BEGIN Record excerpts
/-! ### Transmit descriptor -/

/-- R181: TXD.SEND ends with the pointer, the length field and the OWN word in MEM: the status bits of the clear mask
clear, FD, LD and OWN set. The length word may be the OWN word in a layout of the instance's own; its new value is then
what the OWN word starts from. -/
def Obligations.TxdSendSubmitsTheSlot : Prop :=
  ∀ (s : State) (slot : Nat), s.Undisturbed → slot < s.params.nTx → s.readyTx = true → s.ports.arg1.toNat ≤ 16383 →
    let l := s.params.txLayout
    let sized := l.b1l.put (s.swWord .tx slot l.b1l.word) s.ports.arg1
    let start := if l.b1l.word = s.params.ownWord .tx then sized else s.swOwnWord .tx slot
    ∃ t, exec (.txdSend slot) s = .next t ∧ t.reply = some .ok ∧ t.wb = [] ∧ t.handover = none ∧
      t.word .tx slot l.buf1ap.word = s.ports.arg0 ∧
      (l.b1l.word ≠ s.params.ownWord .tx → t.word .tx slot l.b1l.word = sized) ∧
      t.word .tx slot (s.params.ownWord .tx) = s.params.txSendWord start ||| s.params.handoverMask .tx ∧
      s.params.ownedByHw .tx (t.word .tx slot (s.params.ownWord .tx)) = true ∧
      (∀ d i k, k < 4 →
        ¬ (d = .tx ∧ i = slot ∧ (k = s.params.ownWord .tx ∨ k = l.buf1ap.word ∨ k = l.b1l.word)) →
        t.word d i k = s.flush.word d i k) ∧
      t.mem = s.flush.mem ∧ t.txMetaAt slot = ⟨s.ports.pid, none, s.busy slot⟩

/-- R181, R271: a length above 16383 is refused by TXD.SEND, one above TX_BUF_SIZE by TXRING.SEND and ENG.SEND, whatever
the ring's state, with no state change (R275, R280). -/
def Obligations.OversizedLengthIsRefused : Prop :=
  ∀ (s : State) (slot : Nat), s.halted = false →
    (slot < s.params.nTx → s.readyTx = true → 16383 < s.ports.arg1.toNat →
      exec (.txdSend slot) s = .next (s.answer (.contract .lengthExceedsField))) ∧
    (s.readyTx = true → s.params.txBufSize < s.ports.arg0.toNat →
      exec .txringSend s = .next (s.answer (.contract .lengthExceedsCapacity))) ∧
    (s.bound = true → s.params.txBufSize < s.ports.arg0.toNat →
      exec .engSend s = .next (s.answer (.contract .lengthExceedsCapacity)))

/-- R182 to R184: WouldBlock and no change while SW reads the slot as hardware-owned; else the identifier leaves the
descriptor, and the answer is ErrorSummary, or the timestamp for the caller who names the stored identifier; no
descriptor word changes. -/
def Obligations.TakeCompletedAnswers : Prop :=
  ∀ (s : State) (slot : Nat), s.Undisturbed → slot < s.params.nTx → s.readyTx = true →
    (s.swOwned .tx slot = true → exec (.txdTakeCompleted slot) s = .next (s.answer (.txErr .wouldBlock))) ∧
    (s.swOwned .tx slot = false → s.params.txError (s.swOwnWord .tx slot) = true →
      exec (.txdTakeCompleted slot) s =
        .next ((s.setTxMeta slot ⟨none, none, s.busy slot⟩).answer (.txErr .errorSummary))) ∧
    (s.swOwned .tx slot = false → s.params.txError (s.swOwnWord .tx slot) = false →
      exec (.txdTakeCompleted slot) s =
        .next ((s.setTxMeta slot ⟨none, s.txTimestamp slot, s.busy slot⟩).answer
          (.timestamp (if (s.txMetaAt slot).pid = s.ports.pid then s.txTimestamp slot else none))))

/-! ### Rings -/

/-- R200: RXRING.NEW leaves every receive descriptor in the read format with its own buffer, hardware-owned, in MEM;
metadata empty, the cursor 0, no slot held, the ring ready; the transmit ring, buffer memory and the control state as
they were. -/
def Obligations.RxringNewArmsEverySlot : Prop :=
  ∀ s : State, s.Undisturbed → s.bound = false →
    ∃ t, exec .rxringNew s = .next t ∧ t.reply = some .ok ∧ t.wb = [] ∧
      (∀ i k, i < s.params.nRx → k < 4 →
        t.word .rx i k = (s.params.rxLayout.encRead (s.params.rxBuf i) 1 1 0 1).at k) ∧
      (∀ i, i < s.params.nRx → s.params.ownedByHw .rx (t.ownWordOf .rx i) = true ∧ t.rxMetaAt i = ⟨none, none⟩) ∧
      t.rxNext = 0 ∧ t.rxHeld = none ∧ t.readyRx = true ∧ t.handover = none ∧
      t.txWords = s.flush.txWords ∧ t.mem = s.flush.mem ∧ t.txMeta = s.txMeta ∧ t.txNext = s.txNext ∧
      t.txReclaim = s.txReclaim ∧ SameControl s { t with readyRx := s.readyRx }

/-- R210: TXRING.NEW leaves every transmit descriptor all zero in MEM, software-owned; metadata empty and not busy, both
cursors 0, the ring ready; the receive ring, buffer memory and the control state as they were. -/
def Obligations.TxringNewClearsEverySlot : Prop :=
  ∀ s : State, s.Undisturbed → s.bound = false →
    ∃ t, exec .txringNew s = .next t ∧ t.reply = some .ok ∧ t.wb = [] ∧
      (∀ j k, j < s.params.nTx → k < 4 → t.word .tx j k = 0) ∧
      (∀ j, j < s.params.nTx → s.params.ownedByHw .tx (t.ownWordOf .tx j) = false ∧ t.txMetaAt j = ⟨none, none, false⟩) ∧
      t.txNext = 0 ∧ t.txReclaim = 0 ∧ t.readyTx = true ∧
      t.rxWords = s.flush.rxWords ∧ t.mem = s.flush.mem ∧ t.rxMeta = s.rxMeta ∧ t.rxNext = s.rxNext ∧
      t.rxHeld = s.rxHeld ∧ SameControl s { t with readyTx := s.readyTx }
END Record excerpts
### Problem to solve
Tell how many lines of the records above contain "memory", replying with the number only.

### Task response
2